> [EXERCISE]
Below are the records. Gather each line that holds "outputs".

DATA SUPPLIED section start

/-! ## modEth -/

@[simp] theorem modEth_boot (p : Nat) (f : EthPort → EthPort) (s : State) : (modEth p f s).boot = s.boot := rfl
@[simp] theorem modEth_gov (p : Nat) (f : EthPort → EthPort) (s : State) : (modEth p f s).gov = s.gov := rfl
@[simp] theorem modEth_merr (p : Nat) (f : EthPort → EthPort) (s : State) : (modEth p f s).merr = s.merr := rfl
@[simp] theorem modEth_kamub (p : Nat) (f : EthPort → EthPort) (s : State) : (modEth p f s).kamub = s.kamub := rfl
@[simp] theorem modEth_eth (p : Nat) (f : EthPort → EthPort) (s : State) : (modEth p f s).eth = listMod s.eth p f := rfl
@[simp] theorem modEth_ramblers (p : Nat) (f : EthPort → EthPort) (s : State) : (modEth p f s).ramblers = s.ramblers := rfl
@[simp] theorem modEth_spaces (p : Nat) (f : EthPort → EthPort) (s : State) : (modEth p f s).spaces = s.spaces := rfl
@[simp] theorem modEth_queues (p : Nat) (f : EthPort → EthPort) (s : State) : (modEth p f s).queues = s.queues := rfl
@[simp] theorem modEth_xlat (p : Nat) (f : EthPort → EthPort) (s : State) : (modEth p f s).xlat = s.xlat := rfl
@[simp] theorem modEth_skim (p : Nat) (f : EthPort → EthPort) (s : State) : (modEth p f s).skim = s.skim := rfl
@[simp] theorem modEth_disp (p : Nat) (f : EthPort → EthPort) (s : State) : (modEth p f s).disp = s.disp := rfl
@[simp] theorem modEth_placers (p : Nat) (f : EthPort → EthPort) (s : State) : (modEth p f s).placers = s.placers := rfl
@[simp] theorem modEth_mem (p : Nat) (f : EthPort → EthPort) (s : State) : (modEth p f s).mem = s.mem := rfl
@[simp] theorem modEth_core (p : Nat) (f : EthPort → EthPort) (s : State) : (modEth p f s).core = s.core := rfl
@[simp] theorem modEth_launches (p : Nat) (f : EthPort → EthPort) (s : State) : (modEth p f s).launches = s.launches := rfl
@[simp] theorem modEth_teams (p : Nat) (f : EthPort → EthPort) (s : State) : (modEth p f s).teams = s.teams := rfl
@[simp] theorem modEth_threads (p : Nat) (f : EthPort → EthPort) (s : State) : (modEth p f s).threads = s.threads := rfl
@[simp] theorem modEth_crews (p : Nat) (f : EthPort → EthPort) (s : State) : (modEth p f s).crews = s.crews := rfl
@[simp] theorem modEth_tokens (p : Nat) (f : EthPort → EthPort) (s : State) : (modEth p f s).tokens = s.tokens := rfl
@[simp] theorem modEth_accesses (p : Nat) (f : EthPort → EthPort) (s : State) : (modEth p f s).accesses = s.accesses := rfl
@[simp] theorem modEth_resumed (p : Nat) (f : EthPort → EthPort) (s : State) : (modEth p f s).resumed = s.resumed := rfl
@[simp] theorem modEth_placed (p : Nat) (f : EthPort → EthPort) (s : State) : (modEth p f s).placed = s.placed := rfl
@[simp] theorem modEth_regions (p : Nat) (f : EthPort → EthPort) (s : State) : (modEth p f s).regions = s.regions := rfl
@[simp] theorem modEth_strms (p : Nat) (f : EthPort → EthPort) (s : State) : (modEth p f s).strms = s.strms := rfl
@[simp] theorem modEth_posted (p : Nat) (f : EthPort → EthPort) (s : State) : (modEth p f s).posted = s.posted := rfl
@[simp] theorem modEth_images (p : Nat) (f : EthPort → EthPort) (s : State) : (modEth p f s).images = s.images := rfl
@[simp] theorem modEth_scToken (p : Nat) (f : EthPort → EthPort) (s : State) : (modEth p f s).scToken = s.scToken := rfl
@[simp] theorem modEth_scWaiting (p : Nat) (f : EthPort → EthPort) (s : State) : (modEth p f s).scWaiting = s.scWaiting := rfl
@[simp] theorem modEth_scAt (p : Nat) (f : EthPort → EthPort) (s : State) : (modEth p f s).scAt = s.scAt := rfl
@[simp] theorem modEth_scLast (p : Nat) (f : EthPort → EthPort) (s : State) : (modEth p f s).scLast = s.scLast := rfl
@[simp] theorem modEth_seams (p : Nat) (f : EthPort → EthPort) (s : State) : (modEth p f s).seams = s.seams := rfl
@[simp] theorem modEth_cycles (p : Nat) (f : EthPort → EthPort) (s : State) : (modEth p f s).cycles = s.cycles := rfl
@[simp] theorem modEth_half (p : Nat) (f : EthPort → EthPort) (s : State) : (modEth p f s).half = s.half := rfl
@[simp] theorem modEth_clock (p : Nat) (f : EthPort → EthPort) (s : State) : (modEth p f s).clock = s.clock := rfl
@[simp] theorem modEth_pollAt (p : Nat) (f : EthPort → EthPort) (s : State) : (modEth p f s).pollAt = s.pollAt := rfl
@[simp] theorem modEth_nextId (p : Nat) (f : EthPort → EthPort) (s : State) : (modEth p f s).nextId = s.nextId := rfl
@[simp] theorem modEth_dawn (p : Nat) (f : EthPort → EthPort) (s : State) : (modEth p f s).dawn = s.dawn := rfl
@[simp] theorem modEth_masks (p : Nat) (f : EthPort → EthPort) (s : State) : (modEth p f s).masks = s.masks := rfl
@[simp] theorem modEth_brks (p : Nat) (f : EthPort → EthPort) (s : State) : (modEth p f s).brks = s.brks := rfl
@[simp] theorem modEth_freeCtr (p : Nat) (f : EthPort → EthPort) (s : State) : (modEth p f s).freeCtr = s.freeCtr := rfl
@[simp] theorem modEth_turns (p : Nat) (f : EthPort → EthPort) (s : State) : (modEth p f s).turns = s.turns := rfl
@[simp] theorem modEth_late (p : Nat) (f : EthPort → EthPort) (s : State) : (modEth p f s).late = s.late := rfl
@[simp] theorem modEth_cur (p : Nat) (f : EthPort → EthPort) (s : State) : (modEth p f s).cur = s.cur := rfl
@[simp] theorem modEth_readData (p : Nat) (f : EthPort → EthPort) (s : State) : (modEth p f s).readData = s.readData := rfl
@[simp] theorem modEth_outputs (p : Nat) (f : EthPort → EthPort) (s : State) : (modEth p f s).outputs = s.outputs := rfl

/-! ## modRambler -/

@[simp] theorem modRambler_boot (n : Nat) (f : Rambler → Rambler) (s : State) : (modRambler n f s).boot = s.boot := rfl
@[simp] theorem modRambler_gov (n : Nat) (f : Rambler → Rambler) (s : State) : (modRambler n f s).gov = s.gov := rfl
@[simp] theorem modRambler_merr (n : Nat) (f : Rambler → Rambler) (s : State) : (modRambler n f s).merr = s.merr := rfl
@[simp] theorem modRambler_kamub (n : Nat) (f : Rambler → Rambler) (s : State) : (modRambler n f s).kamub = s.kamub := rfl
@[simp] theorem modRambler_eth (n : Nat) (f : Rambler → Rambler) (s : State) : (modRambler n f s).eth = s.eth := rfl
@[simp] theorem modRambler_ramblers (n : Nat) (f : Rambler → Rambler) (s : State) : (modRambler n f s).ramblers = listMod s.ramblers n f := rfl
@[simp] theorem modRambler_spaces (n : Nat) (f : Rambler → Rambler) (s : State) : (modRambler n f s).spaces = s.spaces := rfl
@[simp] theorem modRambler_queues (n : Nat) (f : Rambler → Rambler) (s : State) : (modRambler n f s).queues = s.queues := rfl
@[simp] theorem modRambler_xlat (n : Nat) (f : Rambler → Rambler) (s : State) : (modRambler n f s).xlat = s.xlat := rfl
@[simp] theorem modRambler_skim (n : Nat) (f : Rambler → Rambler) (s : State) : (modRambler n f s).skim = s.skim := rfl
@[simp] theorem modRambler_disp (n : Nat) (f : Rambler → Rambler) (s : State) : (modRambler n f s).disp = s.disp := rfl
@[simp] theorem modRambler_placers (n : Nat) (f : Rambler → Rambler) (s : State) : (modRambler n f s).placers = s.placers := rfl
@[simp] theorem modRambler_mem (n : Nat) (f : Rambler → Rambler) (s : State) : (modRambler n f s).mem = s.mem := rfl
@[simp] theorem modRambler_core (n : Nat) (f : Rambler → Rambler) (s : State) : (modRambler n f s).core = s.core := rfl
@[simp] theorem modRambler_launches (n : Nat) (f : Rambler → Rambler) (s : State) : (modRambler n f s).launches = s.launches := rfl
@[simp] theorem modRambler_teams (n : Nat) (f : Rambler → Rambler) (s : State) : (modRambler n f s).teams = s.teams := rfl
@[simp] theorem modRambler_threads (n : Nat) (f : Rambler → Rambler) (s : State) : (modRambler n f s).threads = s.threads := rfl
@[simp] theorem modRambler_crews (n : Nat) (f : Rambler → Rambler) (s : State) : (modRambler n f s).crews = s.crews := rfl
@[simp] theorem modRambler_tokens (n : Nat) (f : Rambler → Rambler) (s : State) : (modRambler n f s).tokens = s.tokens := rfl
@[simp] theorem modRambler_accesses (n : Nat) (f : Rambler → Rambler) (s : State) : (modRambler n f s).accesses = s.accesses := rfl
@[simp] theorem modRambler_resumed (n : Nat) (f : Rambler → Rambler) (s : State) : (modRambler n f s).resumed = s.resumed := rfl
@[simp] theorem modRambler_placed (n : Nat) (f : Rambler → Rambler) (s : State) : (modRambler n f s).placed = s.placed := rfl
@[simp] theorem modRambler_regions (n : Nat) (f : Rambler → Rambler) (s : State) : (modRambler n f s).regions = s.regions := rfl
@[simp] theorem modRambler_strms (n : Nat) (f : Rambler → Rambler) (s : State) : (modRambler n f s).strms = s.strms := rfl
@[simp] theorem modRambler_posted (n : Nat) (f : Rambler → Rambler) (s : State) : (modRambler n f s).posted = s.posted := rfl
@[simp] theorem modRambler_images (n : Nat) (f : Rambler → Rambler) (s : State) : (modRambler n f s).images = s.images := rfl
@[simp] theorem modRambler_scToken (n : Nat) (f : Rambler → Rambler) (s : State) : (modRambler n f s).scToken = s.scToken := rfl
@[simp] theorem modRambler_scWaiting (n : Nat) (f : Rambler → Rambler) (s : State) : (modRambler n f s).scWaiting = s.scWaiting := rfl
@[simp] theorem modRambler_scAt (n : Nat) (f : Rambler → Rambler) (s : State) : (modRambler n f s).scAt = s.scAt := rfl
@[simp] theorem modRambler_scLast (n : Nat) (f : Rambler → Rambler) (s : State) : (modRambler n f s).scLast = s.scLast := rfl
@[simp] theorem modRambler_seams (n : Nat) (f : Rambler → Rambler) (s : State) : (modRambler n f s).seams = s.seams := rfl
@[simp] theorem modRambler_cycles (n : Nat) (f : Rambler → Rambler) (s : State) : (modRambler n f s).cycles = s.cycles := rfl
@[simp] theorem modRambler_half (n : Nat) (f : Rambler → Rambler) (s : State) : (modRambler n f s).half = s.half := rfl
@[simp] theorem modRambler_clock (n : Nat) (f : Rambler → Rambler) (s : State) : (modRambler n f s).clock = s.clock := rfl
@[simp] theorem modRambler_pollAt (n : Nat) (f : Rambler → Rambler) (s : State) : (modRambler n f s).pollAt = s.pollAt := rfl
@[simp] theorem modRambler_nextId (n : Nat) (f : Rambler → Rambler) (s : State) : (modRambler n f s).nextId = s.nextId := rfl
@[simp] theorem modRambler_dawn (n : Nat) (f : Rambler → Rambler) (s : State) : (modRambler n f s).dawn = s.dawn := rfl
@[simp] theorem modRambler_masks (n : Nat) (f : Rambler → Rambler) (s : State) : (modRambler n f s).masks = s.masks := rfl
@[simp] theorem modRambler_brks (n : Nat) (f : Rambler → Rambler) (s : State) : (modRambler n f s).brks = s.brks := rfl
@[simp] theorem modRambler_freeCtr (n : Nat) (f : Rambler → Rambler) (s : State) : (modRambler n f s).freeCtr = s.freeCtr := rfl
@[simp] theorem modRambler_turns (n : Nat) (f : Rambler → Rambler) (s : State) : (modRambler n f s).turns = s.turns := rfl
@[simp] theorem modRambler_late (n : Nat) (f : Rambler → Rambler) (s : State) : (modRambler n f s).late = s.late := rfl
@[simp] theorem modRambler_cur (n : Nat) (f : Rambler → Rambler) (s : State) : (modRambler n f s).cur = s.cur := rfl
@[simp] theorem modRambler_readData (n : Nat) (f : Rambler → Rambler) (s : State) : (modRambler n f s).readData = s.readData := rfl
@[simp] theorem modRambler_outputs (n : Nat) (f : Rambler → Rambler) (s : State) : (modRambler n f s).outputs = s.outputs := rfl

DATA SUPPLIED section end

> [RESPONSE AREA]
@[simp] theorem modEth_outputs (p : Nat) (f : EthPort → EthPort) (s : State) : (modEth p f s).outputs = s.outputs := rfl
@[simp] theorem modRambler_outputs (n : Nat) (f : Rambler → Rambler) (s : State) : (modRambler n f s).outputs = s.outputs := rfl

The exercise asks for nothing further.